The first argument to realloc() is a void *. Since you're going to have a prototype in scope (#include <stdlib.h>), the compiler will convert the int * to a void * (if there's anything to do for such a cast), and as long as the space pointed at was allocated, everything will be fine; realloc() will change the allocation size, possibly returning the same pointer or possibly returning a different pointer, or it will release the space if the new size is zero bytes.
There is a vitally important requirement to non-NULL pointers that you pass to realloc: they must themselves come from a call to malloc, calloc or realloc, otherwise the behavior is undefined.
If you allocate a chunk of memory sufficient to store an int and then realloc for a char, you will always get back the same pointer, because sizeof(char) is less than or equal to the sizeof(int):
int* intPtr = malloc(sizeof(int));
int* otherPtr = realloc(intPtr, sizeof(char));
// intPtr == otherPtr
If you try it the other way around, you will almost certainly get back the same pointer as well, because memory allocators rarely, if ever, parcel the memory to chunks smaller than sizeof(int). However, the result is implementation-dependent, so theoretically you may get back a different address.
As far as the utility of any of the above exercises goes, it is not useful: realloc has been designed with the intention to help you manage variable-sized arrays, simplifying the code for growing the size of such arrays, and potentially reducing the number of allocations and copying. I do not see a reason for realloc-ing a scalar.

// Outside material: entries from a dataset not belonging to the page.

-- ==== Sys2Proof/Laws/Counts.lean ====
section
/-! SUPPORT. What each operation does to the module states, the clock and the parameters, and that every change keeps the counts in range. -/

namespace Sys2Proof.Machine

/-! ## module states kept -/
@[simp] theorem setAction_modules (p : Blocks) (b : BayNo) (a : Action) : (p.setAction b a).bays.modules = p.bays.modules := by
  unfold Blocks.setAction
  dsimp only
  (repeat' split) <;> simp
@[simp] theorem recomputeMembers_modules (p : Blocks) (x) : (p.recomputeMembers x).bays.modules = p.bays.modules :=
  foldl_leaves (fun q : Blocks => q.bays.modules) _ _ _ fun q b _ => by split <;> simp [Blocks.recompute]
@[simp] theorem departure_modules (p : Blocks) (b : BayNo) : (p.departure b).bays.modules = p.bays.modules := by
  unfold Blocks.departure
  dsimp only
  split <;> simp
@[simp] theorem presenceEvent_modules (p : Blocks) (b : BayNo) (x : Bool) : (p.presenceEvent b x).bays.modules = p.bays.modules := by
  unfold Blocks.presenceEvent
  dsimp only
  split <;> simp
@[simp] theorem faultEvent_modules (p : Blocks) (b : BayNo) (x : Bool) : (p.faultEvent b x).bays.modules = p.bays.modules := by
  unfold Blocks.faultEvent
  dsimp only
  (repeat' split) <;> simp
@[simp] theorem reportBay_modules (p : Blocks) (b : BayNo) (x y z : Bool) : (p.reportBay b x y z).bays.modules = p.bays.modules := by
  unfold Blocks.reportBay
  dsimp only
  (repeat' split) <;> simp
@[simp] theorem onlineReport_modules (p : Blocks) (k : ModuleNo) (x : ModuleReport) : (p.onlineReport k x).bays.modules = setAt p.bays.modules k (.online 0) :=
  (foldl_leaves (fun q : Blocks => q.bays.modules) _ _ _ fun q b _ => by simp).trans rfl
@[simp] theorem foundReport_modules (p : Blocks) (k : ModuleNo) (x : ModuleReport) : (p.foundReport k x).bays.modules = setAt p.bays.modules k (.online 0) :=
  (foldl_leaves (fun q : Blocks => q.bays.modules) _ _ _ fun q b _ => by simp).trans rfl
@[simp] theorem takeReport_modules (p : Blocks) (k : ModuleNo) (x : ModuleReport) : (p.takeReport k x).bays.modules = setAt p.bays.modules k (.online 0) := by
  unfold Blocks.takeReport; split <;> simp
@[simp] theorem countBay_modules (p : Blocks) (b : BayNo) : (Blocks.countBay p b).bays.modules = p.bays.modules := by
  unfold Blocks.countBay; dsimp only; split <;> simp
@[simp] theorem bayBoundary_modules (p : Blocks) : p.bayBoundary.bays.modules = p.bays.modules := by
  unfold Blocks.bayBoundary
  split
  · rfl
  · exact (foldl_leaves (fun q : Blocks => q.bays.modules) _ _ _ fun q b _ => by simp).trans rfl
theorem loseModule_modules (p : Blocks) (k : ModuleNo) : (p.loseModule k).bays.modules = setAt p.bays.modules k .offline ∨ (p.loseModule k).bays.modules = p.bays.modules := by
  unfold Blocks.loseModule
  split
  · exact .inr rfl
  · left; simp only [Blocks.raise_bays]
    exact (foldl_leaves (fun q : Blocks => q.bays.modules) _ _ _ fun q b _ => by simp).trans rfl
@[simp] theorem claim_modules (p : Blocks) (sl : Slot) (r : Record) : (p.claim sl r).bays.modules = p.bays.modules := by
  unfold Blocks.claim; dsimp only; split <;> simp
@[simp] theorem disable_modules (p : Blocks) (b : BayNo) : (p.disable b).bays.modules = p.bays.modules := by
  unfold Blocks.disable; dsimp only; split <;> simp
@[simp] theorem admitServing_modules (p : Blocks) (r : Record) : (admitServing p r).blocks.bays.modules = p.bays.modules := by
  unfold admitServing; split <;> simp [refuse, accept]
@[simp] theorem takeHold_modules (p : Blocks) (b : BayNo) : (p.takeHold b).bays.modules = p.bays.modules := by
  unfold Blocks.takeHold Blocks.takeBay; (repeat' split) <;> simp
@[simp] theorem takeUnhold_modules (p : Blocks) (b : BayNo) : (p.takeUnhold b).bays.modules = p.bays.modules := by
  unfold Blocks.takeUnhold Blocks.takeBay; (repeat' split) <;> simp
@[simp] theorem takeEnd_modules (p : Blocks) (b : BayNo) : (p.takeEnd b).bays.modules = p.bays.modules := by
  unfold Blocks.takeEnd Blocks.takeBay; (repeat' split) <;> simp
@[simp] theorem restartLevel_modules (p : Blocks) : p.restartLevel.bays.modules = p.bays.modules := by
  simp [Blocks.restartLevel, Blocks.evalPool]

def ModsOk (m : Vector ModuleState Config.moduleCount) : Prop := ∀ k : ModuleNo, ∀ n, m[k] = .online n → n < Config.silencePeriods

def ParamsOk (q : Params) : Prop := q.holdLead ≤ 60 ∧ q.turnoverGap ≤ 30 ∧ q.defaultGrace ≤ 60 ∧
  1 ≤ q.claimWindow ∧ q.claimWindow ≤ 15 ∧ 1 ≤ q.settle ∧ q.settle ≤ 15 ∧ q.poolLow ≤ 255

theorem ModsOk.set {m} (h : ModsOk m) (k) (x : ModuleState) (hx : ∀ n, x = .online n → n < Config.silencePeriods) : ModsOk (setAt m k x) := by
  intro l n hl
  simp only [Fin.getElem_fin, setAt_get] at hl
  split at hl
  · exact hx n hl
  · exact h l n hl

theorem counts_iff (p : Blocks) : p.CountsInRange ↔ p.clock.minute ≤ Config.minuteMax ∧ p.clock.phase < Config.minutePeriods ∧ ModsOk p.bays.modules ∧ ParamsOk p.params := Iff.rfl

theorem optIn_range {lo hi : Nat} {v : Option (Option Nat)} {o : Option Nat} {d : Nat} (h : optIn lo hi v = some o) (hd : lo ≤ d ∧ d ≤ hi) :
    lo ≤ o.getD d ∧ o.getD d ≤ hi := by
  simp only [optIn, Option.bind_eq_some_iff] at h
  obtain ⟨o', _, hc⟩ := h
  split at hc
  · cases hc
    rename_i hall
    cases o with
    | none => exact hd
    | some n => simpa using hall
  · cases hc

theorem params_ok {old q : Params} {body} (h : parameterFields old body = some q) (ho : ParamsOk old) : ParamsOk q := by
  unfold parameterFields at h
  split at h
  · cases h
  · simp only [Option.bind_eq_some_iff, Option.map_eq_some_iff] at h
    obtain ⟨a, ha, b, hb, c, hc, d, hd, e, he, f, hf, rfl⟩ := h
    obtain ⟨h1, h2, h3, h4, h5, h6, h7, h8⟩ := ho
    exact ⟨(optIn_range ha ⟨Nat.zero_le _, h1⟩).2, (optIn_range hb ⟨Nat.zero_le _, h2⟩).2, (optIn_range hc ⟨Nat.zero_le _, h3⟩).2,
      (optIn_range hd ⟨h4, h5⟩).1, (optIn_range hd ⟨h4, h5⟩).2, (optIn_range he ⟨h6, h7⟩).1, (optIn_range he ⟨h6, h7⟩).2, (optIn_range hf ⟨Nat.zero_le _, h8⟩).2⟩

theorem loseModule_mods {p : Blocks} (k) (h : ModsOk p.bays.modules) : ModsOk (p.loseModule k).bays.modules := by
  rcases loseModule_modules p k with e | e <;> rw [e]
  · exact h.set k _ (by simp)
  · exact h

theorem change_counts {p q} (h : Change p q) (hp : p.CountsInRange) : q.CountsInRange := by
  rw [counts_iff] at hp ⊢
  have hm := hp.2.2.1
  cases h with
  | clock m hm => simp_all [Blocks.setClock, Config.setClockMax, Config.minuteMax, Config.minutePeriods]; omega
  | params body x hl hx =>
    refine ⟨by simpa using hp.1, by simpa using hp.2.1, by simpa using hm, ?_⟩
    simpa [Blocks.setParams] using params_ok hx hp.2.2.2
  | lost k => exact ⟨by simpa using hp.1, by simpa using hp.2.1, loseModule_mods k hm, by simpa using hp.2.2.2⟩
  | reported k x => exact ⟨by simpa using hp.1, by simpa using hp.2.1, by rw [takeReport_modules]; exact hm.set k _ (by simp [Config.silencePeriods]), by simpa using hp.2.2.2⟩
  | minute =>
    refine ⟨?_, ?_, by simpa using hm, by simpa using hp.2.2.2⟩
    · simp [Blocks.minuteBoundary]
    · simp [Blocks.minuteBoundary, Config.minutePeriods]
  | tick =>
    have h1 : ModsOk ((List.finRange Config.moduleCount).foldl Blocks.tickModule p).bays.modules :=
      foldl_keeps (fun q : Blocks => ModsOk q.bays.modules) _ _ p hm fun q hq k _ => by
        unfold Blocks.tickModule
        split
        · exact hq
        · split
          · exact loseModule_mods k hq
          · rename_i hn; exact hq.set k _ (by simp at hn ⊢; exact hn)
    have h2 : ((List.finRange Config.moduleCount).foldl Blocks.tickModule p).clock = p.clock :=
      foldl_leaves Blocks.clock _ _ _ fun q k _ => by simp
    have h3 : ((List.finRange Config.moduleCount).foldl Blocks.tickModule p).params = p.params :=
      foldl_leaves Blocks.params _ _ _ fun q k _ => by simp
    unfold Blocks.tick
    dsimp only
    split
    · refine ⟨?_, ?_, by simpa using h1, by simpa [h3] using hp.2.2.2⟩
      · simp [Blocks.minuteBoundary]
      · simp [Blocks.minuteBoundary, Config.minutePeriods]
    · rename_i hn
      refine ⟨by simpa [h2] using hp.1, by simp [h2] at hn ⊢; exact hn, by simpa using h1, by simpa [h3] using hp.2.2.2⟩
  | configured b c hb _ =>
    exact ⟨by simpa using hp.1, by simpa using hp.2.1, by simpa [Blocks.configure, Blocks.recompute] using hm, by simpa using hp.2.2.2⟩
  | groupLevel g l => exact ⟨by simpa using hp.1, by simpa using hp.2.1, by simpa [Blocks.setGroupLevel] using hm, by simpa using hp.2.2.2⟩
  | dr x => exact ⟨by simpa using hp.1, by simpa using hp.2.1, by simpa [Blocks.drChange] using hm, by simpa using hp.2.2.2⟩
  | alarm x => exact ⟨by simpa using hp.1, by simpa using hp.2.1, by simpa [Blocks.alarmChange] using hm, by simpa using hp.2.2.2⟩
  | polled => exact hp
  | enabled => exact hp
  | faultCleared => exact hp
  | restarted => exact ⟨by rw [Blocks.restartLevel_clock]; exact hp.1, by rw [Blocks.restartLevel_clock]; exact hp.2.1, by rw [restartLevel_modules]; exact hm, by rw [Blocks.restartLevel_params]; exact hp.2.2.2⟩
  | windows => exact ⟨by simpa using hp.1, by simpa using hp.2.1, by simpa using hm, by simpa using hp.2.2.2⟩
  | _ => simpa using hp

end Sys2Proof.Machine
end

The type of the first parameter of realloc is void *, as you said yourself. So the function argument that you pass is converted to a void pointer, which is an implicit and safe conversion.
It's the same as if you called a function with a long int parameter with an int argument, essentially.
Realloc takes the size in bytes. If you do
int* a= malloc(sizeof(int));
and then
a=realloc(a,1);
of course a will now not be big enough for an int type and writing an int in it will give you odd behavior.
As stated by dasblinkenlight, realloc doesn't make sense for a scalar.
In your example:
int * a = malloc(sizeof(int));
int * b = realloc(a,sizeof(char));
Would result in a == b, simply because sizeof(char) < sizeof(int) and there is no reason for moving the data to a new location.
The difference is, that after the realloc you are writing your int to unallocated space, as you decreased the allocated space using realloc. Here this is only of theoretical relevance. Because of alignment it is very unlikely, that the os is reusing the freed memory. But you shouldn't rely on that. This is undefined behavior.
It could become relevant, if you resize the space of a long int to an int. This depends on your architecture.
Writing to unallocated space is like laying a time bomb and not knowing when it will explode. You should only read from / write to allocated space.